The O(n²) time complexity is obviously bigger than previous
implementation but it can produce shorter diff results (and most likely
easier to read).

List of lost lines is now doubly-linked because we reverse-read it when
reading the direction matrix.

Signed-off-by: Antoine Pelisse <apelisse@gmail.com>
---
Hey,
This version includes some tests and is based on
ap/combine-diff-ignore-whitespace.
As you can see the last test is broken because the solution is not
optimal for more than two parents. It would probably require to extend
the dynamic programming to a k-dimension matrix (for k parents) but the
result would end-up being O(n^k) (when removing n consecutives lines
from p parents).
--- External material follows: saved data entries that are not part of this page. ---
-- ==== Sys2Proof/Certificates/Slice0/Obligations.lean ====
section
/-! DEFINITION. The statements for the provers. `Gives c s t` (Safety.lean) says that exec of command `c` at `s` answers
a next state: the station `t`, and beside it the station without this tick's Test Source event, if there is such an
event, as the same command leaves that one (R47; log 39). -/

open Sys2Proof Sys2Proof.Machine

/-! ### Steps -/

/-- A step takes the command at the front of the queue and runs it on the queue's rest. -/
def Obligations.StepRunsFrontCommand : Prop :=
  ∀ (c : Instr) (rest : List Instr) (s : State),
    step { s with pending := c :: rest } = exec c { s with pending := rest }

/-- On an empty queue the station's own due event happens, else one tick of REFCLK passes (the model's choice,
log 4). In a tick the counters of the alignment state move, the local horizon is kept for a hold, the frame in
flight counts the tick and leaves DATA at the end of its last CRC bit, the image read counts its ticks up to the
32,960 of its 4120 bits, a reception counts the tick, and nothing else changes but the marks of the tick (R1, R8,
R10, R77, R83, R187; logs 4, 6, 20, 39). -/
def Obligations.EmptyQueueRunsEventOrTick : Prop :=
  ∀ s : State,
    (s.pending = [] → (∀ c, s.dueCommand = some c → step s = exec c s) ∧
      (s.dueCommand = none → step s = .next (advance s))) ∧
    (s.hasTime = true → (advance s).eu = { s.eu with
      offset := s.eu.offset + 1, elapsed := s.eu.elapsed + 1, prevHorizon := s.localHorizon }) ∧
    (s.eu.align = some .seeking → (advance s).eu = { s.eu with seekTimer := s.eu.seekTimer + 1 }) ∧
    (s.eu.align = some .aligning → (advance s).eu = { s.eu with
      offset := s.eu.offset + 1, alignTimer := s.eu.alignTimer + 1 }) ∧
    (s.hasSchedule = false → s.eu.align ≠ some .seeking → (advance s).eu = s.eu) ∧
    (s.link.sending = none → (advance s).link.sending = none) ∧
    (∀ x, s.link.sending = some x →
      (x.ended = true → (frameBits x.frame).length * s.bitPeriod ≤ x.ticks + 1 →
        (advance s).link.sending = none) ∧
      (x.ended = false ∨ x.ticks + 1 < (frameBits x.frame).length * s.bitPeriod →
        (advance s).link.sending = some { x with ticks := x.ticks + 1 })) ∧
    (s.eu.align = some .loading →
      (advance s).loader.readTicks = min (s.loader.readTicks + 1) 32960) ∧
    (s.eu.align ≠ some .loading → (advance s).loader = s.loader) ∧
    advance s = { s with
      eu := (advance s).eu
      loader := { s.loader with readTicks := (advance s).loader.readTicks }
      link := { s.link with
        sending := (advance s).link.sending
        receiver := s.link.receiver.map fun x => { x with ticks := x.ticks + 1 } }
      untested := none
      marks := .clear }

/-- Every command, in every state, answers a next state, and leaves the queue and the free orders alone. That no
command stops, not even one out of its condition or with too few bits, is the model's choice (logs 5, 7, 11, 21). -/
def Obligations.EveryCommandAnswers : Prop :=
  ∀ (c : Instr) (s : State), ∃ t, exec c s = .next t ∧ t.pending = s.pending ∧ t.order = s.order

/-- A command whose condition does not hold has no effect (the model's choice, log 5). -/
def Obligations.CommandsOutOfConditionDoNothing : Prop :=
  ∀ s : State,
    (s.resetHeld = false → ∀ straps, Gives (.resetRelease straps) s s) ∧
    (s.readDone = false → ∀ image, Gives (.imageReadComplete image) s s) ∧
    (s.seekExpired = false → Gives .seekTimeout s s) ∧
    (s.alignExpired = false → Gives .aligningTimeout s s) ∧
    (s.wrapDue = false → Gives .aligningOffsetWrap s s) ∧
    (s.eu.align = none ∨ s.eu.align = some .loading ∨ s.eu.align = some .configFault →
      Gives .markLeadingEdge s s) ∧
    (s.boundaryDue = false → Gives .epochBoundary s s) ∧
    (s.pulseOver = false → Gives .markPulseEnd s s) ∧
    (s.holdOver = false → Gives .horizonHoldEnd s s) ∧
    (s.testEventDue = false → exec .testSourceEvent s = .next s) ∧
    (∀ c, s.resolvable c = none → Gives (.stampResolution c) s s) ∧
    (∀ i, s.snapshotReached i = false → Gives (.snapshotAnswer i) s s) ∧
    (∀ i, s.timedCloseReached i = none → Gives (.timedGateClose i) s s) ∧
    (∀ i, s.reopenReached i = none → Gives (.timedGateReopen i) s s) ∧
    (∀ i, s.overrunReached i = none → Gives (.gateOverrun i) s s) ∧
    (∀ i, s.intervalComplete i = false → Gives (.intervalBlockComplete i) s s) ∧
    (∀ i, s.reciprocalComplete i = false → Gives (.reciprocalBlockComplete i) s s) ∧
    (s.assemblyDue = false → Gives .transmitAssembly s s) ∧
    (s.collisionPoint = false → Gives .collision s s) ∧
    (s.endingFrame = none → ∀ straps, Gives (.frameSendEnd straps) s s) ∧
    (∀ bits, s.endingReception bits = none → ∀ straps, Gives (.frameReceived bits straps) s s) ∧
    (s.listening = false → Gives .frameStartTick s s) ∧
    (s.endingWindow = none → Gives .windowEnd s s) ∧
    (s.dueDirective .arm = none → Gives .arm s s) ∧
    (s.dueDirective .disarm = none → Gives .disarm s s) ∧
    (s.dueDirective .gateOpen = none → Gives .gateOpen s s) ∧
    (s.dueDirective .gateClose = none → Gives .gateClose s s) ∧
    (s.dueDirective .flush = none → Gives .flush s s) ∧
    (s.dueDirective .clearFault = none → Gives .clearFault s s) ∧
    (s.dueDirective .restart = none → ∀ straps, Gives (.restart straps) s s)

/-! ### Time -/

/-- Epoch numbers compare serially, and the serial difference is d read as a signed number (R3). -/
def Obligations.EpochsCompareSerially : Prop :=
  ∀ a b : BitVec 16, ∃ d : Nat, d = (b.toNat + 65536 - a.toNat) % 65536 ∧
    (d = 0 → compareEpoch a b = .eq) ∧
    (1 ≤ d ∧ d ≤ 32767 → compareEpoch a b = .gt) ∧
    (32768 ≤ d → compareEpoch a b = .lt) ∧
    (d ≤ 32767 → serialDiff a b = d) ∧
    (32768 ≤ d → serialDiff a b = (d : Int) - 65536) ∧
    (d = 32768 → compareEpoch b a = .lt)

/-- The interval of R5: its formula, its sign against the comparison of R4, and its magnitude. Adding L ticks and
subtracting them again gives the time back, and the sum is later while it crosses fewer than 32768 epochs (R6). -/
def Obligations.IntervalsAndSumsOfTicks : Prop :=
  (∀ (E : Nat) (a b : TimeStamp), a.offset.toNat < E → b.offset.toNat < E →
      interval E a b = serialDiff a.epoch b.epoch * E * 256
        + ((b.offset.toNat * 256 + b.fine.toNat : Nat) : Int) - ((a.offset.toNat * 256 + a.fine.toNat : Nat) : Int) ∧
      (0 < interval E a b ↔ compareTime a b = .gt) ∧
      (interval E a b = 0 ↔ compareTime a b = .eq) ∧
      (interval E a b < 0 ↔ compareTime a b = .lt) ∧
      (interval E a b).natAbs < 32769 * E * 256) ∧
  (∀ (k : Nat) (t : TimeStamp) (L : Nat), 16 ≤ k → k ≤ 24 → t.offset.toNat < 2 ^ k → L < 2 ^ 32 →
      subTicks (2 ^ k) (addTicks (2 ^ k) t L) L = t ∧
      (addTicks (2 ^ k) t L).fine = t.fine ∧
      (addTicks (2 ^ k) t L).offset.toNat < 2 ^ k ∧
      (0 < L → t.offset.toNat + L < 32768 * 2 ^ k → later (addTicks (2 ^ k) t L) t = true))

/-- The window schedule: window w of an epoch with room for it is found from its first tick to its last, its
end is found at its end, and no tick of the guard lies in a window (R68). -/
def Obligations.WindowScheduleCoversWindows : Prop :=
  ∀ (s : State) (w : Nat), w < s.windowCount →
    (∀ o, s.windowStart w ≤ o → o < s.windowStart (w + 1) → s.windowAt o = some w) ∧
    s.windowEndingAt (s.windowStart (w + 1)) = some w ∧
    s.windowStart (w + 1) ≤ s.epochLength ∧
    (∀ o, o < Config.guardTicks → s.windowAt o = none)

/-! ### Reset, start and load -/

/-- RESET_ASSERT: every block takes its reset value, every line is released or low (R28, R186, R193, R194).
RESET_RELEASE with RESETn held, and RESTART at its due time: the station number is latched from the straps, the
cause is POWER_ON or RESTART, the station is LOADING at the start of the image read, and every other block is in
its reset value (R176, R186). The values R28 leaves undefined (epoch, offset, discontinuity epoch, origin, kept
horizon), the loader's before a start and the parameters' before a load are the model's choices (logs 2, 3). -/
def Obligations.ResetAndStartsResetEveryBlock : Prop :=
  (∀ s : State, ∃ t, exec .resetAssert s = .next t ∧ BlocksReset t ∧ t.eu = .reset ∧ t.loader = .reset ∧
      t.resetHeld = true ∧ t.strapPins = s.strapPins ∧ t.pending = s.pending ∧
      t.ready = false ∧ t.faultLine = false ∧ t.markLine = false ∧ t.dataLine = false ∧
      t.chipSelectLow = false) ∧
  (∀ (s : State) (straps : BitVec 4), s.resetHeld = true →
      ∃ t, Gives (.resetRelease straps) s t ∧ BlocksReset t ∧
        t.eu = { EpochUnit.reset with align := some .loading } ∧
        t.loader = ⟨straps.toFin, .powerOn, 0, 0, 0, 0⟩ ∧
        t.resetHeld = false ∧ t.strapPins = straps ∧ t.pending = s.pending ∧
        t.ready = false ∧ t.faultLine = false) ∧
  (∀ (s : State) (d : Directive) (straps : BitVec 4), s.dueDirective .restart = some d →
      ∃ t, Gives (.restart straps) s t ∧ BlocksReset t ∧
        t.eu = { EpochUnit.reset with align := some .loading } ∧
        t.loader = ⟨straps.toFin, .restart, 0, 0, 0, 0⟩ ∧ t.pending = s.pending ∧
        t.ready = false ∧ t.faultLine = false ∧ t.markLine = false ∧ t.dataLine = false)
I'm not sure there is any better solution known yet to
the k-LCS problem.
Implementing the dynamic solution with the k-dimension matrix would
probably require to re-hash the strings (I guess it's already done by
xdiff), as the number of string comparisons would increase.

Anyway I'm not exactly sure where to go from here :)

Cheers,
Antoine

 combine-diff.c           |  255 ++++++++++++++++++++++++++++++++++------------
 t/t4038-diff-combined.sh |  129 +++++++++++++++++++++++
 2 files changed, 320 insertions(+), 64 deletions(-)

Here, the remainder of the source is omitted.